Instructions to follow
Of the lines below, write out exactly those from the line with "let heads := (List.range" through the line with "(heads.find? fun h", both included, and skip the rest.

Given records
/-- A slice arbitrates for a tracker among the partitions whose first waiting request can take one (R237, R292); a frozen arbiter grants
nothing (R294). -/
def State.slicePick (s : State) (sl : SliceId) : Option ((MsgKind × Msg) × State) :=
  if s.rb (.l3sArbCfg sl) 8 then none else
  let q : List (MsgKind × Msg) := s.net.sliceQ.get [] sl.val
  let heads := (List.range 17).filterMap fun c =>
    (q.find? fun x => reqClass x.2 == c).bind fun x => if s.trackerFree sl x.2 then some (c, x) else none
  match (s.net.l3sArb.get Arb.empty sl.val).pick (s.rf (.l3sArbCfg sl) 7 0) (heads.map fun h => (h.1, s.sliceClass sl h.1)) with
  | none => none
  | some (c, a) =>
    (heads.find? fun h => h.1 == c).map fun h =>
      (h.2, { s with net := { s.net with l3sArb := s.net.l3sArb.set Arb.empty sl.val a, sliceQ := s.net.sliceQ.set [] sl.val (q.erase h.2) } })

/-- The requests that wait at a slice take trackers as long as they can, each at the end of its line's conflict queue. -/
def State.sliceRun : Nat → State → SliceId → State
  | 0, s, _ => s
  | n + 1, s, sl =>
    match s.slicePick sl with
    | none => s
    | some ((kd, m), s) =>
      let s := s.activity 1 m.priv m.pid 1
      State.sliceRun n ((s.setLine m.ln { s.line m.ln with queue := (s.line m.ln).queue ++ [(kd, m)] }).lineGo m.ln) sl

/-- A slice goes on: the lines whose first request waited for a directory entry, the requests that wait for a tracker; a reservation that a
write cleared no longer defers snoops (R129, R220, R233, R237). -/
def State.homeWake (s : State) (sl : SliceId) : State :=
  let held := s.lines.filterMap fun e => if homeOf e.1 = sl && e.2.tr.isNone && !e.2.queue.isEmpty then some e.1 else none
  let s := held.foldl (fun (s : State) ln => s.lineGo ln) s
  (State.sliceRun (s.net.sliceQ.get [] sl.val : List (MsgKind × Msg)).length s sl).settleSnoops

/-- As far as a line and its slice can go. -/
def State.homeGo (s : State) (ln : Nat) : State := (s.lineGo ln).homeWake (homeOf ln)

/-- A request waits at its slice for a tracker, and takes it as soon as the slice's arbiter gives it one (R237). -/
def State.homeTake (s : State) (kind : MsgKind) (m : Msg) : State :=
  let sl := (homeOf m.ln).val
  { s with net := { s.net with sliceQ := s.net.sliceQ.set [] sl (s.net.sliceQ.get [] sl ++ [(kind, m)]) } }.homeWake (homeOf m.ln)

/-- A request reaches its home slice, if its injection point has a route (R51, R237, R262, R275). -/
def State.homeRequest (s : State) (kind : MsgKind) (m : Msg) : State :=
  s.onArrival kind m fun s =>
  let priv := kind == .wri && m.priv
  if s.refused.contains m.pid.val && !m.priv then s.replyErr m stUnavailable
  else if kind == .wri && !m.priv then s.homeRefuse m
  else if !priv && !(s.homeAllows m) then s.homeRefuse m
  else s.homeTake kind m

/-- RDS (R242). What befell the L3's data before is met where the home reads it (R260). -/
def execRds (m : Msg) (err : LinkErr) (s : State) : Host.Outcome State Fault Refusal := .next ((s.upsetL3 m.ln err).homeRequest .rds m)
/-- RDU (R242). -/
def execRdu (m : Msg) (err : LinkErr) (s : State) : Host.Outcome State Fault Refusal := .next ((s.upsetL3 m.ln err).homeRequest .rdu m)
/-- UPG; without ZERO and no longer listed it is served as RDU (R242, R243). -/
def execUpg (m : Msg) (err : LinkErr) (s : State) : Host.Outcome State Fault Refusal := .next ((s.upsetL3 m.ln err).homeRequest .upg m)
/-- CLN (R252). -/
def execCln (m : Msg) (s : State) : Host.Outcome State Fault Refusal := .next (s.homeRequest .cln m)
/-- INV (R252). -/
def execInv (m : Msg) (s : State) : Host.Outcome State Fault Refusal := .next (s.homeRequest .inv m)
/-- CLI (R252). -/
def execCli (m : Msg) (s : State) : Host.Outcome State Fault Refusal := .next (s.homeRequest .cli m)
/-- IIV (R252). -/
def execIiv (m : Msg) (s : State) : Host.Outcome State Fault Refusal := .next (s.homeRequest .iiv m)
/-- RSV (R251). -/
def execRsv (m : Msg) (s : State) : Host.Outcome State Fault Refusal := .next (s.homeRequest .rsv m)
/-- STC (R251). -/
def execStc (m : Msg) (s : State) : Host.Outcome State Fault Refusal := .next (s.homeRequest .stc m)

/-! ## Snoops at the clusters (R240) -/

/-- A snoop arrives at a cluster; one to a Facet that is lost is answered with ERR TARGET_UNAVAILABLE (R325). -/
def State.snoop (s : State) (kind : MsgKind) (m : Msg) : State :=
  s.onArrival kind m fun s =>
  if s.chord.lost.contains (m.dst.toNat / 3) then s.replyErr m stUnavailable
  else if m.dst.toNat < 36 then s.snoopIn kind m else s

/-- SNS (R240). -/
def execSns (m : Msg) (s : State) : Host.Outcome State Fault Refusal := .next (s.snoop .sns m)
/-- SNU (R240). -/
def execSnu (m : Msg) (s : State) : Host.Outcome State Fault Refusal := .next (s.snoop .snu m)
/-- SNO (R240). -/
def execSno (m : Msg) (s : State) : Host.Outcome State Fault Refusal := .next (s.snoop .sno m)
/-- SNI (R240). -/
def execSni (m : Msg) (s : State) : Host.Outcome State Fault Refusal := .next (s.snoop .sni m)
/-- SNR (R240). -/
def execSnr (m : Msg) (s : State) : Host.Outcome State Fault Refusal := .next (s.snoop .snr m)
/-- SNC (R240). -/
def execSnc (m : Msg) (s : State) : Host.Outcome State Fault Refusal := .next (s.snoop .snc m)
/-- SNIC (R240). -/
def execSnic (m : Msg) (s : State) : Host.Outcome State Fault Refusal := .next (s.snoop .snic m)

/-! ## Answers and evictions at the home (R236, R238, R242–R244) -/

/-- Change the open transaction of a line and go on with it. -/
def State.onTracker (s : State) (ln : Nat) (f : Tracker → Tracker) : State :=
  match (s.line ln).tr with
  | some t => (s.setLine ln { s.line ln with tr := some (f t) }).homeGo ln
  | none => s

Problem solution
  let heads := (List.range 17).filterMap fun c =>
    (q.find? fun x => reqClass x.2 == c).bind fun x => if s.trackerFree sl x.2 then some (c, x) else none
  match (s.net.l3sArb.get Arb.empty sl.val).pick (s.rf (.l3sArbCfg sl) 7 0) (heads.map fun h => (h.1, s.sliceClass sl h.1)) with
  | none => none
  | some (c, a) =>
    (heads.find? fun h => h.1 == c).map fun h =>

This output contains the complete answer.